*About this exercise*:
Beneath this line are the data; copy exactly the part of them that opens with the line containing "some 0 => 1" and closes with the line containing "store := st.erase", and only that part.

*Material for the task*:
----------------
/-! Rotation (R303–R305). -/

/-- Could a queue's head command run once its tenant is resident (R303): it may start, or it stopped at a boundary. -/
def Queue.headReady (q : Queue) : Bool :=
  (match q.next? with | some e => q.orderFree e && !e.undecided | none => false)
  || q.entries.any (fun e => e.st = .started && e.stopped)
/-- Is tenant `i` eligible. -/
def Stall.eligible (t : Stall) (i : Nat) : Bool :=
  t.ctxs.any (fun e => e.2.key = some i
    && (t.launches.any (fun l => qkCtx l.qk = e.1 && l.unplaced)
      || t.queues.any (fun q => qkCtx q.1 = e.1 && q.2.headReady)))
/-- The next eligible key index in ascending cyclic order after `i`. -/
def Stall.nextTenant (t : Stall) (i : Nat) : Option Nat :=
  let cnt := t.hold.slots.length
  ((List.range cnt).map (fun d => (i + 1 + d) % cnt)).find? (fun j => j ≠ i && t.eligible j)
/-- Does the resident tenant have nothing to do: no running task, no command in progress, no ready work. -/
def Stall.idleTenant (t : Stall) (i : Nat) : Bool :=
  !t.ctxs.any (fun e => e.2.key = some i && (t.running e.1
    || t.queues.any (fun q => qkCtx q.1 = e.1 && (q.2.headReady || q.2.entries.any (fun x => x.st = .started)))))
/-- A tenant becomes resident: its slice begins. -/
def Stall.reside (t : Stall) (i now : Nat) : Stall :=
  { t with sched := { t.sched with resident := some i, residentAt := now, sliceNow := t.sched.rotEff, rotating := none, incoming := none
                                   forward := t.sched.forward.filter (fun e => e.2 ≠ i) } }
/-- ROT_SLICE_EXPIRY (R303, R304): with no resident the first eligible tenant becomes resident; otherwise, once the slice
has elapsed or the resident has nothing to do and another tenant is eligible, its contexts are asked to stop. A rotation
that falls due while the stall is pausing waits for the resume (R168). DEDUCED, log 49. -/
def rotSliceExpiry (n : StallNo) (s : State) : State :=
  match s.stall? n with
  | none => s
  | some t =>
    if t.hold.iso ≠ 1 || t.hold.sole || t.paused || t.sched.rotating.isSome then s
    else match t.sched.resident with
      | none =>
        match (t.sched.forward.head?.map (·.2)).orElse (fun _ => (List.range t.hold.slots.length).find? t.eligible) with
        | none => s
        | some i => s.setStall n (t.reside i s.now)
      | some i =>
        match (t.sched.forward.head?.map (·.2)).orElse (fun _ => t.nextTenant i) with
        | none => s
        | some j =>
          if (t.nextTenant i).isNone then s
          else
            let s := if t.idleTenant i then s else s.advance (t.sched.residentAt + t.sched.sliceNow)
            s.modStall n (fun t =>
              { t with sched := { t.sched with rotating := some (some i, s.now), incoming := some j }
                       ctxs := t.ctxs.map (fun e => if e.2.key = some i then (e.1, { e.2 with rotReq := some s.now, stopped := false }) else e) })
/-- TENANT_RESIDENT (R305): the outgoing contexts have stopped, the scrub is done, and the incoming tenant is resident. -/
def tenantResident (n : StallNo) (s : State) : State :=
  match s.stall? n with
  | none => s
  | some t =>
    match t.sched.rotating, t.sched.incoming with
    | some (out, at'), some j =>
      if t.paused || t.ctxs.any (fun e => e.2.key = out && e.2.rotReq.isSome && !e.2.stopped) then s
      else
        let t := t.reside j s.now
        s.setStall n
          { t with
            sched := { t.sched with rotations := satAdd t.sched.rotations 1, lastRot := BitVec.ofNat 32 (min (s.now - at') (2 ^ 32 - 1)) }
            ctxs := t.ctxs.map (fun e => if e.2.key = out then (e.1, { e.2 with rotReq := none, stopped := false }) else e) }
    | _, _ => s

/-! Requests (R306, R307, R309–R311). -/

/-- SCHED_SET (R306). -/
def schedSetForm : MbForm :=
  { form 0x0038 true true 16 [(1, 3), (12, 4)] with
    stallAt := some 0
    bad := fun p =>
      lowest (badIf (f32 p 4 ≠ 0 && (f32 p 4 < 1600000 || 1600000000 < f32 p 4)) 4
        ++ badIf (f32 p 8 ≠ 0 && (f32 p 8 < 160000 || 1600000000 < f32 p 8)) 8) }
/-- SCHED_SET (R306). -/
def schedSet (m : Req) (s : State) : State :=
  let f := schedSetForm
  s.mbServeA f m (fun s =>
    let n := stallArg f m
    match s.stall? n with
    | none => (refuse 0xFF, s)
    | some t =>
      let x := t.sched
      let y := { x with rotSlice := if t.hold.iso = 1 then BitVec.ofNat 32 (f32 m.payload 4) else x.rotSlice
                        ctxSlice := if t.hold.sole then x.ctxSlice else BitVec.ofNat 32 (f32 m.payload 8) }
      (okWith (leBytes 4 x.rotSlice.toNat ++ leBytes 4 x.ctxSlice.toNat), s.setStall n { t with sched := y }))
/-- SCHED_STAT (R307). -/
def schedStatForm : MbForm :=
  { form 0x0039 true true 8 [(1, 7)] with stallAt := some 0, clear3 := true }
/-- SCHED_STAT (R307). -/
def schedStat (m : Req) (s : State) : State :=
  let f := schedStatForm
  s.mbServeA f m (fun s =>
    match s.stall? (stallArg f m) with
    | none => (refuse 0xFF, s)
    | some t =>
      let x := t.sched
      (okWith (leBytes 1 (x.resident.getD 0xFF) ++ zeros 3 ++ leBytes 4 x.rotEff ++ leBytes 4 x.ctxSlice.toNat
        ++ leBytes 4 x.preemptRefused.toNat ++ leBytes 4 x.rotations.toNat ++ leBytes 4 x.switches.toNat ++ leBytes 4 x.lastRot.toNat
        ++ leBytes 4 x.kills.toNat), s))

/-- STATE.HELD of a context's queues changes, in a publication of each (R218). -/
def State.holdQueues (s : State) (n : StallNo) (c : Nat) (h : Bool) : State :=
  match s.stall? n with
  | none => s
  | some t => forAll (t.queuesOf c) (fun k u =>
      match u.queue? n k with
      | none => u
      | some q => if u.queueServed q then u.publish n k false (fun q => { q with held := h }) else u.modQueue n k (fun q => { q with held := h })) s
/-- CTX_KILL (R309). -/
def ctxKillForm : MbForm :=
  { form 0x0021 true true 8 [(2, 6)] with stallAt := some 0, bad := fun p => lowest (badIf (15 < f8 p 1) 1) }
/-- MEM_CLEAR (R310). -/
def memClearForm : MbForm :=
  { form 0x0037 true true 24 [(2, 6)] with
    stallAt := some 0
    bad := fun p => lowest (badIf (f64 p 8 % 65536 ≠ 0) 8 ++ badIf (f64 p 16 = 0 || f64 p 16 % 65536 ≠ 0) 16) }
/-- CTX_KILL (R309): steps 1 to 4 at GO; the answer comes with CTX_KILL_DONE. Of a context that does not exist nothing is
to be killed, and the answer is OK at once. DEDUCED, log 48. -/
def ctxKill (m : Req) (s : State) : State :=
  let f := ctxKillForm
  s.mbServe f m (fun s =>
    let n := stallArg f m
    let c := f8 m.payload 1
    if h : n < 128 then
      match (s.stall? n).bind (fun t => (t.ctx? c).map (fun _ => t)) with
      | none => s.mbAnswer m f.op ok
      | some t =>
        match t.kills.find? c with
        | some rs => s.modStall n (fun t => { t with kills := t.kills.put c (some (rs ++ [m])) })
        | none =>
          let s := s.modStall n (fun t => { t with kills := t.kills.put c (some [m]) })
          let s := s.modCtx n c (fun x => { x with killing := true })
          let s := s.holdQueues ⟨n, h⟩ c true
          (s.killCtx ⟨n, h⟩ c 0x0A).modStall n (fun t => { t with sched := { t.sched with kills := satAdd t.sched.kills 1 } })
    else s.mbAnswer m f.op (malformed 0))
----------------
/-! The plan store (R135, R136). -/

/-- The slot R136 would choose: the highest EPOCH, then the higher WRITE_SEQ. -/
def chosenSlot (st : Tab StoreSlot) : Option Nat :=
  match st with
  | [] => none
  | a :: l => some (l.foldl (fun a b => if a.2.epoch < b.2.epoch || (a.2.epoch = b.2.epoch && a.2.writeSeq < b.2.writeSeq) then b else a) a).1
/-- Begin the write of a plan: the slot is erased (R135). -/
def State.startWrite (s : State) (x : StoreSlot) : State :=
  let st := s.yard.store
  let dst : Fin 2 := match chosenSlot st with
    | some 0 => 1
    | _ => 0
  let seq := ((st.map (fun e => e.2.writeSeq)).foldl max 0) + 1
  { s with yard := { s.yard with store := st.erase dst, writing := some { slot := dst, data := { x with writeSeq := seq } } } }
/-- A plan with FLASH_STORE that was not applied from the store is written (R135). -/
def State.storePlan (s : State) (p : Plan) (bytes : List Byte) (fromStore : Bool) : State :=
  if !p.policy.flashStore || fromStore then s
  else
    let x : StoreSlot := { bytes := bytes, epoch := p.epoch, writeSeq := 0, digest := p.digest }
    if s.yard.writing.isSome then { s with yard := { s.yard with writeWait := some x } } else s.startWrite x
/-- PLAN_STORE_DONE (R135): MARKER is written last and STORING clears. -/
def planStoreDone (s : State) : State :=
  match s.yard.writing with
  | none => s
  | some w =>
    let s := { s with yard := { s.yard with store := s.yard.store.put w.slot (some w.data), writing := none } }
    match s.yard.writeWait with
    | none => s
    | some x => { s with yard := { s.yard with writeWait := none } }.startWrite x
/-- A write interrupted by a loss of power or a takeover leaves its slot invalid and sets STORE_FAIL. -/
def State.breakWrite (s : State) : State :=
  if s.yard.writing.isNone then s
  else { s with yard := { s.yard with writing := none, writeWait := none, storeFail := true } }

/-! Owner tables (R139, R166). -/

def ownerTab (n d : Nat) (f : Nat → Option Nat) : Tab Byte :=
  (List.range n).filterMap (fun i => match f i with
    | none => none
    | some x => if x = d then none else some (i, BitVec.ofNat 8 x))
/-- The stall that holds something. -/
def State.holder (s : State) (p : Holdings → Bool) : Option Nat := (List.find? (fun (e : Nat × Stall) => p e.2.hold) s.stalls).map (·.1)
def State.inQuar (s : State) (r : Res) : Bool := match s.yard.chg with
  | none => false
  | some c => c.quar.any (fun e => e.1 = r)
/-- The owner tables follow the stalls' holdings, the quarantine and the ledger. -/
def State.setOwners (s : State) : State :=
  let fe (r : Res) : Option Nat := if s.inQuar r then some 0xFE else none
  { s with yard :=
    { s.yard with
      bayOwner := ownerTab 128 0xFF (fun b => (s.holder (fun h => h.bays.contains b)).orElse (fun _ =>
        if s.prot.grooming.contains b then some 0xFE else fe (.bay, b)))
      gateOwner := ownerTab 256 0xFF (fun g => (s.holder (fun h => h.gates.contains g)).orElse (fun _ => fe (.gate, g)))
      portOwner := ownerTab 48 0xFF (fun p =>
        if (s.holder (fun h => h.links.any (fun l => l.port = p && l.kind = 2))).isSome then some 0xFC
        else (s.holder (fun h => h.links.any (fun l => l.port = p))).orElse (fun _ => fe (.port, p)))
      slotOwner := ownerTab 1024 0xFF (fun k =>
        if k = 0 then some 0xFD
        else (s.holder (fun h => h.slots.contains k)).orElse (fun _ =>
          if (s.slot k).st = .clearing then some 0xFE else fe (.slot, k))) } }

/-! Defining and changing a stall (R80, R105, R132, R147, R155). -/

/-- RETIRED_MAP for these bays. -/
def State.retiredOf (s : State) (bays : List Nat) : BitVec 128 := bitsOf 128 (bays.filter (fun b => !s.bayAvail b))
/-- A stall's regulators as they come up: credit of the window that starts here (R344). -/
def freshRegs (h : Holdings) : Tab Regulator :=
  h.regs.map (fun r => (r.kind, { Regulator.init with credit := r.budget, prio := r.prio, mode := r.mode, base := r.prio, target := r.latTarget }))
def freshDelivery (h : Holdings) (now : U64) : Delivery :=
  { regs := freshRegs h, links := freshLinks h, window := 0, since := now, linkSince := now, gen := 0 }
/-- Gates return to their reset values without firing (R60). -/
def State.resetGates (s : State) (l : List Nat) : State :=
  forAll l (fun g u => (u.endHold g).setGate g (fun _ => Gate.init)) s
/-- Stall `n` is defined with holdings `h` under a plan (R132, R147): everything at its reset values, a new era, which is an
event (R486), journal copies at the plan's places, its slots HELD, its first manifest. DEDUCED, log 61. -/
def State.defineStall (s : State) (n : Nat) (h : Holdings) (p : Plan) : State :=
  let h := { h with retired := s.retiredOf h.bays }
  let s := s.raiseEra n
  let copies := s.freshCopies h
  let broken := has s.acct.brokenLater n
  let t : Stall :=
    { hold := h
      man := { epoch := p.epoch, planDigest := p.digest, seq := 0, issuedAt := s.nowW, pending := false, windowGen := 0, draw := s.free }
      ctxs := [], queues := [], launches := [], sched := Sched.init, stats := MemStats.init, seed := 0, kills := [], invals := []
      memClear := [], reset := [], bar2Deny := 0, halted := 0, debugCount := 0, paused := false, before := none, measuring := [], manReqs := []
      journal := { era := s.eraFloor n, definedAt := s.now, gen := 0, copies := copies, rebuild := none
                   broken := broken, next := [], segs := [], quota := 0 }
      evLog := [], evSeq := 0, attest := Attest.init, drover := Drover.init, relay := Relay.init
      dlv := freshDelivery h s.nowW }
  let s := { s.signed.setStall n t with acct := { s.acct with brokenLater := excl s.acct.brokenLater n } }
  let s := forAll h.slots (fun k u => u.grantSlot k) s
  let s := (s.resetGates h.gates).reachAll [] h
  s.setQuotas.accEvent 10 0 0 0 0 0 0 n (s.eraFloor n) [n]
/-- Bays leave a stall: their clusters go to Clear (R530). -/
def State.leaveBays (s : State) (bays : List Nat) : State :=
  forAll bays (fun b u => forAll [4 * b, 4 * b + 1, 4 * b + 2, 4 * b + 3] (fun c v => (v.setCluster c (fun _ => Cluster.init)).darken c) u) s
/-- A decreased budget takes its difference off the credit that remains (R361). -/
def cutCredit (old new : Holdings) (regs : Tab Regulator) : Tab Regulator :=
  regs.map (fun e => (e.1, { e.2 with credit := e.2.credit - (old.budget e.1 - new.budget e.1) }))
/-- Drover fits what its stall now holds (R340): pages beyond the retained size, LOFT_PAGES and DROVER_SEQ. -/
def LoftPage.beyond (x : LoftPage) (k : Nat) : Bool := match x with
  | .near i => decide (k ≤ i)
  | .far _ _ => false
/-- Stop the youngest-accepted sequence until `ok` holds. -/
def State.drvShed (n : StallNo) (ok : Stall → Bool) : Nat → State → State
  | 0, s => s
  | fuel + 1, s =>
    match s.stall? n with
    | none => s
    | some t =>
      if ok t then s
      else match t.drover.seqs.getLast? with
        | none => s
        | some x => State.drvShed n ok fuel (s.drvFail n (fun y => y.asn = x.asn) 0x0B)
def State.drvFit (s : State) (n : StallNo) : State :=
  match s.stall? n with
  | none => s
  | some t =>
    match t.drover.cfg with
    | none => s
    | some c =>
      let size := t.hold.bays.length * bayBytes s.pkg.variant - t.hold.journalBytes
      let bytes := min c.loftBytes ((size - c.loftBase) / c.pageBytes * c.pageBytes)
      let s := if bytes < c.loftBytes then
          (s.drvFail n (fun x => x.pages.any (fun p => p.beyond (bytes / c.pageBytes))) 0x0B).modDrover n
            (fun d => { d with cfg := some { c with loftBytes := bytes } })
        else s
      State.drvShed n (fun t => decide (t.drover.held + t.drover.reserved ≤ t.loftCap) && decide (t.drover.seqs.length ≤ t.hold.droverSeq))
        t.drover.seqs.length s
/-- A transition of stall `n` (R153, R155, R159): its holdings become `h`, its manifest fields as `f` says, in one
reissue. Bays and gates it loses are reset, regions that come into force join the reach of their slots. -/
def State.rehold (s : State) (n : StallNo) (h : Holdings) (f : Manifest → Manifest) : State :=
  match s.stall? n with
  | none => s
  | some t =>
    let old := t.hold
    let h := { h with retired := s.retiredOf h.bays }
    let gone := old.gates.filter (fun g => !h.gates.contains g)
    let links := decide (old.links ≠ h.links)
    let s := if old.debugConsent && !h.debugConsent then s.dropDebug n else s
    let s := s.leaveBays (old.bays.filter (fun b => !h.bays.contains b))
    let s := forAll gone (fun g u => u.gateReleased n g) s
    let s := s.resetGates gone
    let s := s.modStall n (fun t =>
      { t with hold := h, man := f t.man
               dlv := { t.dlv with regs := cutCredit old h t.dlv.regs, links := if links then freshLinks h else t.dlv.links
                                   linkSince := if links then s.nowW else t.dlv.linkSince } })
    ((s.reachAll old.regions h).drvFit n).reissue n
----------------
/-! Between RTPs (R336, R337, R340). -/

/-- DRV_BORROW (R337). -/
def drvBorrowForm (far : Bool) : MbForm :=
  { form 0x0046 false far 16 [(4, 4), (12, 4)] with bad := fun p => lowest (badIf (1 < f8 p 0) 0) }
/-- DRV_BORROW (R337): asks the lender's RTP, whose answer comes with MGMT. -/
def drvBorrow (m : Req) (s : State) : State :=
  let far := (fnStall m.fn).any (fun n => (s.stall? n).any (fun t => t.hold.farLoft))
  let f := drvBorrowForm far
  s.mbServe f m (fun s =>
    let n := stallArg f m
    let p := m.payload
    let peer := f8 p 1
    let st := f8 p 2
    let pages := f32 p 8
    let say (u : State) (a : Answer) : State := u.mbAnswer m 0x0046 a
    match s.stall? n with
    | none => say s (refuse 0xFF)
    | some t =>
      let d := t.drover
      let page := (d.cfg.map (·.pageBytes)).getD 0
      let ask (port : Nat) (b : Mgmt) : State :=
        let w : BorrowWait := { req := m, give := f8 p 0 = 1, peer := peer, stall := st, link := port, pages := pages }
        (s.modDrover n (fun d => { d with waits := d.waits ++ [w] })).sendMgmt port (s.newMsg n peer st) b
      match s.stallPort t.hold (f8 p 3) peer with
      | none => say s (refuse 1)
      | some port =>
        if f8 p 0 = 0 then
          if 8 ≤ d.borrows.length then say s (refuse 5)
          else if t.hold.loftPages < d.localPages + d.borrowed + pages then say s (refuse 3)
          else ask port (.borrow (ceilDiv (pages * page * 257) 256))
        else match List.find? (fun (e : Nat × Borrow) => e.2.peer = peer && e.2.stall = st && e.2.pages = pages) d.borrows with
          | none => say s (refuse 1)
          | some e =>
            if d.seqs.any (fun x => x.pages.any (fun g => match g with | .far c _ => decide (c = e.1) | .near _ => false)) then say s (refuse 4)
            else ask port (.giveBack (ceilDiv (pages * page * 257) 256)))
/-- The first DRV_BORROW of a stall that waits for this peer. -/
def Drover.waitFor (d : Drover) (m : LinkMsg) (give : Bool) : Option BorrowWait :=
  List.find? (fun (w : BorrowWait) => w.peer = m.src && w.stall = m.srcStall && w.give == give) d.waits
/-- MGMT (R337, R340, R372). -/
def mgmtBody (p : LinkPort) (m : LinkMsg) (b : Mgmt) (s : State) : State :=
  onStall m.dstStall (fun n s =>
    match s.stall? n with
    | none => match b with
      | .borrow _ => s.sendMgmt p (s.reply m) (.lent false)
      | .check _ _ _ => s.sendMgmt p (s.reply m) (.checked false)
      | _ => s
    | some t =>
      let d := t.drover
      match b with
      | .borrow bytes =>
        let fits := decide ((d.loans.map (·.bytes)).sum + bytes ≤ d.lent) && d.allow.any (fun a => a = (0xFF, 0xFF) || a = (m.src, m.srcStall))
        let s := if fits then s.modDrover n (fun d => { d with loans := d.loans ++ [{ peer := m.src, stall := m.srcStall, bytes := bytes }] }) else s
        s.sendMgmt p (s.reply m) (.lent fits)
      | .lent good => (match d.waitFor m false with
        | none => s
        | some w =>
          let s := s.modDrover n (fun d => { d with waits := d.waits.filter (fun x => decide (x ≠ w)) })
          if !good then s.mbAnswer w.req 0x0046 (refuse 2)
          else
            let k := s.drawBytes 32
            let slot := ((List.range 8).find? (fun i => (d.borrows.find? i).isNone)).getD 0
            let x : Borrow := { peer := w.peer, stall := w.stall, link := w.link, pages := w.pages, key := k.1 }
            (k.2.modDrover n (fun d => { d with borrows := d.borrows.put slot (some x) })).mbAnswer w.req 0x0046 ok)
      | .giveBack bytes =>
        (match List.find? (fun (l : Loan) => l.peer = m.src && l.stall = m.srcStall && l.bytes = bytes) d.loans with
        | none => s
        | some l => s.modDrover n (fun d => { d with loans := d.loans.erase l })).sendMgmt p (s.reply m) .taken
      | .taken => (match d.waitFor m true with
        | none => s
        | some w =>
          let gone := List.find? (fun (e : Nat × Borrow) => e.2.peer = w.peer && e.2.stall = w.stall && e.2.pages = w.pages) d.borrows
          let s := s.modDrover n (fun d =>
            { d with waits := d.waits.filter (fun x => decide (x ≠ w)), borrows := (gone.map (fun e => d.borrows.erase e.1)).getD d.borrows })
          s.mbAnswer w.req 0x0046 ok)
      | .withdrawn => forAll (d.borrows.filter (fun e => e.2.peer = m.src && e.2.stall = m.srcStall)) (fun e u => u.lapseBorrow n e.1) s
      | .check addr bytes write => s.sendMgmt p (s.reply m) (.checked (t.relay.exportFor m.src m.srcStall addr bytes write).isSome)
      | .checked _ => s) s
----------------
*Solution for this task*:
    | some 0 => 1
    | _ => 0
  let seq := ((st.map (fun e => e.2.writeSeq)).foldl max 0) + 1
  { s with yard := { s.yard with store := st.erase dst, writing := some { slot := dst, data := { x with writeSeq := seq } } } }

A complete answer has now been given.